Скорее боится. Что ты ее затмишь. Вот такая она у меня наивная.

— Когда в жизни происходят перемены, — заметил я, — всем нужно время. Так что подумай над моим предложением.

— Подумаю, — пообещала моя балерина и, закинув ногу на меня, на этот раз взобралась сверху, видимо, выбирая позу, в которой лучше думается.

— Я не хочу, чтобы он просто тобой воспользовался…

Так однажды сказал отец, когда Ульяна утром прошмыгнула в свою комнату, а тот сидел в углу, ожидая ее, явно зная, что его шестнадцатилетняя дочь провела ночь не у себя. Вышло неловко, но она не считала, что должна краснеть. Уже тогда это была не детская влюбленность и не мимолетная интрижка. Это было нечто гораздо большее, чем бушевавшие гормоны.

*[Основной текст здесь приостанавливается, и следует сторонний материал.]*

-- ==== Sys2Proof/Machine/Transfer.lean ====
section
/-! DEFINITION. The index register and the memory transfers through it (R94-R100). -/

namespace Sys2Proof.Machine

/-- `ANNN` LD I, addr (R95). -/
def execLdI (nnn : Addr) (s : State) : Result := .next (s.setIndex (zextAddr nnn)).advance

/-- `FX1E` ADD I, Vx (R96): VF <- (i + vx > 0xFFF), written in both cases; I <- (i + vx) mod 65536. -/
def execAddI (x : Reg) (s : State) : Result :=
  .next ((s.setReg regF (indexFlag s.i (s.reg x))).setIndex (indexPlus s.i (s.reg x).toNat)).advance

/-- `FX29` LD F, Vx (R97). -/
def execLdFont (x : Reg) (s : State) : Result := .next (s.setIndex (glyphAddress (s.reg x))).advance

/-- `FX33` LD B, Vx (R98): I is not changed. -/
def execLdBcd (x : Reg) (s : State) : Result :=
  match s.storeBlock s.base (decimalDigits (s.reg x)) with
  | .error f => raise f s
  | .ok t => .next t.advance

/-- `FX55` LD [I], Vx (R99): stores V0..Vx, then I <- (i + X + 1) mod 65536. -/
def execStoreRegs (x : Reg) (s : State) : Result :=
  match s.storeBlock s.base (s.regsUpTo x) with
  | .error f => raise f s
  | .ok t => .next (t.setIndex (indexPlus s.i (blockCount x))).advance

/-- `FX65` LD Vx, [I] (R100): loads V0..Vx, then I <- (i + X + 1) mod 65536. -/
def execLoadRegs (x : Reg) (s : State) : Result :=
  match s.loadBlock s.base (blockCount x) with
  | .error f => raise f s
  | .ok bs => .next ((s.setRegsFrom 0 bs).setIndex (indexPlus s.i (blockCount x))).advance

end Sys2Proof.Machine
end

Удивило лишь, что отец уже и сам знал, кто из Павловских. Сказал, понял по тому, как этот бесстыжий нахал на нее пялится. Когда она входила в гостиную, где были все четверо — Сеня не отрывался от книги, Глеб от смартфона, Женя с тоской провожал ее глазами, а вот самый младший без всякого стеснения ими раздевал. Отец сказал, что уже хотел подойти и отвесить ему подзатыльник, но потом увидел, как смотрит в ответ она, и решил не вмешиваться. Только попросил подумать, стоит ли оно того.

Ответ Ульяна знала и тогда. Стоит — каждой секунды времени, проведенной рядом с ним. И не особо волновалась, когда он проводил время с кем-то еще. До этого момента.

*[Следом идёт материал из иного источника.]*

/-- R72: 00EE pops the return address into pc without increment, the entry not cleared; on an empty stack it raises
`StackUnderflow(pc)`. -/
def Obligations.ReturnPopsAddress : Prop :=
  ∀ s : State,
    (0 < s.sp.val →
      ∃ t, exec .ret s = .next t ∧ t.sp.val = s.sp.val - 1 ∧
        (∀ k : Fin stackDepth, k.val = s.sp.val - 1 → t.pc = s.stack[k]) ∧
        (∀ k : Fin stackDepth, t.stack[k] = s.stack[k]) ∧ KeepsAllBut [] [.stack] s t) ∧
    (s.sp.val = 0 → ∃ t, exec .ret s = .next t ∧ FaultsWith (.stackUnderflow s.pc) s t)

/-- `95_test_vectors.md` V7: a return taken with the stack as the call left it goes to the instruction after the call
and leaves the depth as it was. -/
def Obligations.CallThenReturnComesBack : Prop :=
  ∀ (nnn : Addr) (s t u : State), exec (.call nnn) s = .next t → t.fault = s.fault → s.fault = none →
    u.sp = t.sp → (∀ k : Fin stackDepth, u.stack[k] = t.stack[k]) →
    ∃ w, exec .ret u = .next w ∧ w.pc = s.pc + 2#16 ∧ w.sp = s.sp

/-- R76, R77, R78, R79: the skips on registers. -/
def Obligations.RegisterSkips : Prop :=
  ∀ (x y : Reg) (nn : Byte) (s : State),
    (∃ t, exec (.seByte x nn) s = .next t ∧ SkipsWhen (s.reg x = nn) s t ∧ KeepsAllBut [] [] s t) ∧
    (∃ t, exec (.sneByte x nn) s = .next t ∧ SkipsWhen (s.reg x ≠ nn) s t ∧ KeepsAllBut [] [] s t) ∧
    (∃ t, exec (.seReg x y) s = .next t ∧ SkipsWhen (s.reg x = s.reg y) s t ∧ KeepsAllBut [] [] s t) ∧
    (∃ t, exec (.sneReg x y) s = .next t ∧ SkipsWhen (s.reg x ≠ s.reg y) s t ∧ KeepsAllBut [] [] s t)

/-- R107, R108, R109: the skips on a key; a key number above 0x0F raises `KeyIndexOutOfRange(vx)` (the spec's decision D9). -/
def Obligations.KeySkips : Prop :=
  ∀ (x : Reg) (s : State),
    ((s.reg x).toNat ≤ 0x0F →
      (∃ t, exec (.skp x) s = .next t ∧ SkipsWhen (s.keyDown (s.reg x).toNat = true) s t ∧ KeepsAllBut [] [] s t) ∧
      (∃ t, exec (.sknp x) s = .next t ∧ SkipsWhen (s.keyDown (s.reg x).toNat = false) s t ∧ KeepsAllBut [] [] s t)) ∧
    (0x0F < (s.reg x).toNat →
      (∃ t, exec (.skp x) s = .next t ∧ FaultsWith (.keyIndexOutOfRange (s.reg x)) s t) ∧
      (∃ t, exec (.sknp x) s = .next t ∧ FaultsWith (.keyIndexOutOfRange (s.reg x)) s t))

/-- R65: the next pc of every instruction that did not fault (the row of FX0A is the spec's decision D7). -/
def Obligations.NextPcTable : Prop :=
  ∀ (i : Instr) (s t : State), exec i s = .next t → s.fault = none → t.fault = none → NextPc i s t

/-! ## ALU -/

/-- R82, R83: the loads of a register. -/
def Obligations.LoadsWriteRegister : Prop :=
  ∀ (x y : Reg) (nn : Byte) (s : State),
    (∃ t, exec (.ldByte x nn) s = .next t ∧ t.reg x = nn ∧ t.pc = s.pc + 2#16 ∧ KeepsAllBut [x] [] s t) ∧
    (∃ t, exec (.ldReg x y) s = .next t ∧ t.reg x = s.reg y ∧ t.pc = s.pc + 2#16 ∧ KeepsAllBut [x] [] s t)

/-- R84: add immediate, modulo 256, without a flag. -/
def Obligations.AddImmediateWraps : Prop :=
  ∀ (x : Reg) (nn : Byte) (s : State),
    ∃ t, exec (.addByte x nn) s = .next t ∧ (t.reg x).toNat = ((s.reg x).toNat + nn.toNat) % 256 ∧
      t.pc = s.pc + 2#16 ∧ KeepsAllBut [x] [] s t

/-- R85, R86, R87: or, and, exclusive or, bit by bit, without a flag. -/
def Obligations.LogicIsBitwise : Prop :=
  ∀ (x y : Reg) (s : State),
    (∃ t, exec (.orReg x y) s = .next t ∧ t.pc = s.pc + 2#16 ∧ KeepsAllBut [x] [] s t ∧
      ∀ b, (t.reg x).getLsbD b = ((s.reg x).getLsbD b || (s.reg y).getLsbD b)) ∧
    (∃ t, exec (.andReg x y) s = .next t ∧ t.pc = s.pc + 2#16 ∧ KeepsAllBut [x] [] s t ∧
      ∀ b, (t.reg x).getLsbD b = ((s.reg x).getLsbD b && (s.reg y).getLsbD b)) ∧
    (∃ t, exec (.xorReg x y) s = .next t ∧ t.pc = s.pc + 2#16 ∧ KeepsAllBut [x] [] s t ∧
      ∀ b, (t.reg x).getLsbD b = ((s.reg x).getLsbD b ^^ (s.reg y).getLsbD b))

/-- R88: add with carry out, for every destination, VF included (R68). -/
def Obligations.AddReportsCarry : Prop :=
  ∀ (x y : Reg) (s : State), ∃ t, exec (.addReg x y) s = .next t ∧
    FlagAndResult x (if 255 < (s.reg x).toNat + (s.reg y).toNat then 1 else 0)
      (((s.reg x).toNat + (s.reg y).toNat) % 256) s t

/-- R89, R90: the two subtractions, with "no borrow" in VF. -/
def Obligations.SubtractionsReportNoBorrow : Prop :=
  ∀ (x y : Reg) (s : State),
    (∃ t, exec (.sub x y) s = .next t ∧
      FlagAndResult x (if (s.reg y).toNat ≤ (s.reg x).toNat then 1 else 0)
        (((s.reg x).toNat + 256 - (s.reg y).toNat) % 256) s t) ∧
    (∃ t, exec (.subn x y) s = .next t ∧
      FlagAndResult x (if (s.reg x).toNat ≤ (s.reg y).toNat then 1 else 0)
        (((s.reg y).toNat + 256 - (s.reg x).toNat) % 256) s t)

/-- R91, R92: the shifts of Vx by one; the bit shifted out goes to VF. -/
def Obligations.ShiftsReportBitShiftedOut : Prop :=
  ∀ (x y : Reg) (s : State),
    (∃ t, exec (.shr x y) s = .next t ∧
      FlagAndResult x ((s.reg x).toNat % 2) ((s.reg x).toNat / 2) s t) ∧
    (∃ t, exec (.shl x y) s = .next t ∧
      FlagAndResult x ((s.reg x).toNat / 128) ((s.reg x).toNat * 2 % 256) s t)

/-- R93, R70: CXNN writes the step's random byte masked by NN. The byte is the model's free value number `draws` (log 4:
any byte, no claim about which), and the counter moves on so that the next CXNN takes another one (log 6). -/
def Obligations.RandomIsMasked : Prop :=
  ∀ (x : Reg) (nn : Byte) (s : State), ∃ t, exec (.rnd x nn) s = .next t ∧ t.reg x = Config.randomByte s.draws &&& nn ∧
    (∀ b, nn.getLsbD b = false → (t.reg x).getLsbD b = false) ∧ t.draws = s.draws + 1 ∧ t.pc = s.pc + 2#16 ∧
    KeepsAllBut [x] [.draws] s t

/-! ## Index register and memory transfer -/

/-- R95, R97: ANNN and FX29 set I to NNN and to 5 * vx (vx not reduced). -/
def Obligations.IndexLoads : Prop :=
  ∀ (nnn : Addr) (x : Reg) (s : State),
    (∃ t, exec (.ldI nnn) s = .next t ∧ t.i.toNat = nnn.toNat ∧ t.pc = s.pc + 2#16 ∧ KeepsAllBut [] [.index] s t) ∧
    (∃ t, exec (.ldFont x) s = .next t ∧ t.i.toNat = (s.reg x).toNat * 5 ∧ t.pc = s.pc + 2#16 ∧ KeepsAllBut [] [.index] s t)

/-- R96: FX1E adds the original vx to I modulo 65536 (the 16-bit width of I and this reduction are the spec's decision
D12), and VF says whether the sum exceeds 0xFFF. -/
def Obligations.IndexAddReportsOverflow : Prop :=
  ∀ (x : Reg) (s : State), ∃ t, exec (.addI x) s = .next t ∧
    t.i.toNat = (s.i.toNat + (s.reg x).toNat) % 65536 ∧
    (t.reg regF).toNat = (if 0xFFF < s.i.toNat + (s.reg x).toNat then 1 else 0) ∧
    t.pc = s.pc + 2#16 ∧ KeepsAllBut [regF] [.index] s t

/-- R38: the check of a block finds the first address that fails, in increasing order; a block of at most 16 bytes
can fail in one way only (the spec's decisions D1, D3, D15). -/
def Obligations.BlockCheckFindsFirstFailure : Prop :=
  ∀ (p : Params) (kind : AccessKind) (a n : Nat),
    (∀ f, checkBlock p kind a n = some f ↔
      ∃ k, k < n ∧ checkByte p kind (a + k) = some f ∧ ∀ j, j < k → checkByte p kind (a + j) = none) ∧
    (∀ b f, checkByte p kind b = some f ↔
      (0xFFF < b ∧ f = .addressOutOfRange b) ∨
      (b ≤ 0x04F ∧ kind = .write ∧ p.fontWrite = .fault ∧ f = .fontRegionWrite b)) ∧
    (n ≤ 16 → ¬ ((∃ k, k < n ∧ a + k ≤ 0x04F) ∧ ∃ k, k < n ∧ 0xFFF < a + k))

/-- R98: FX33 stores the three decimal digits of vx, or faults and writes nothing (the faults are the spec's decisions D1,
D3, D15). The premise is the model's own invariant on the memory list (log 10; StepKeepsInvariant). -/
def Obligations.BcdStoresDigits : Prop :=
  ∀ (x : Reg) (s : State), MemoryCanonical s →
    (Writable s.base 3 s → ∃ t, exec (.ldBcd x) s = .next t ∧
      (t.byteAt s.base).toNat = (s.reg x).toNat / 100 ∧
      (t.byteAt (s.base + 1)).toNat = (s.reg x).toNat / 10 % 10 ∧
      (t.byteAt (s.base + 2)).toNat = (s.reg x).toNat % 10 ∧
      MemoryKeptOutside s.base 3 s t ∧ t.pc = s.pc + 2#16 ∧ KeepsAllBut [] [.memory] s t) ∧
    WriteFaults s.base 3 s (fun t => exec (.ldBcd x) s = .next t)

Блистательная, роскошная, популярная, мечта любого столичного мужчины — такая эта Ника Люберецкая. Встретиться с ней сегодня лицом к лицу было страшно, но теперь от одной мысли, что он сейчас наедине со светской дивой, становилось тошно. Будто сама лично отдала его в руки другой, которая — а в этом не было никаких сомнений — точно найдет, как этим воспользоваться.

Стараясь отвлечься, Уля прошлась по дому, казавшемуся особенно мрачным по вечерам. А сегодня здесь было еще и слишком тихо — лишь в гостиной играла в приставку Агата, да рядом под диваном валялась эта несносная ручища. Два огромных темных пальцах постучали у ее ног, когда Ульяна проходила мимо. Сделав вид, что не заметила, девушка направилась дальше — только так с этой аномалией и можно жить.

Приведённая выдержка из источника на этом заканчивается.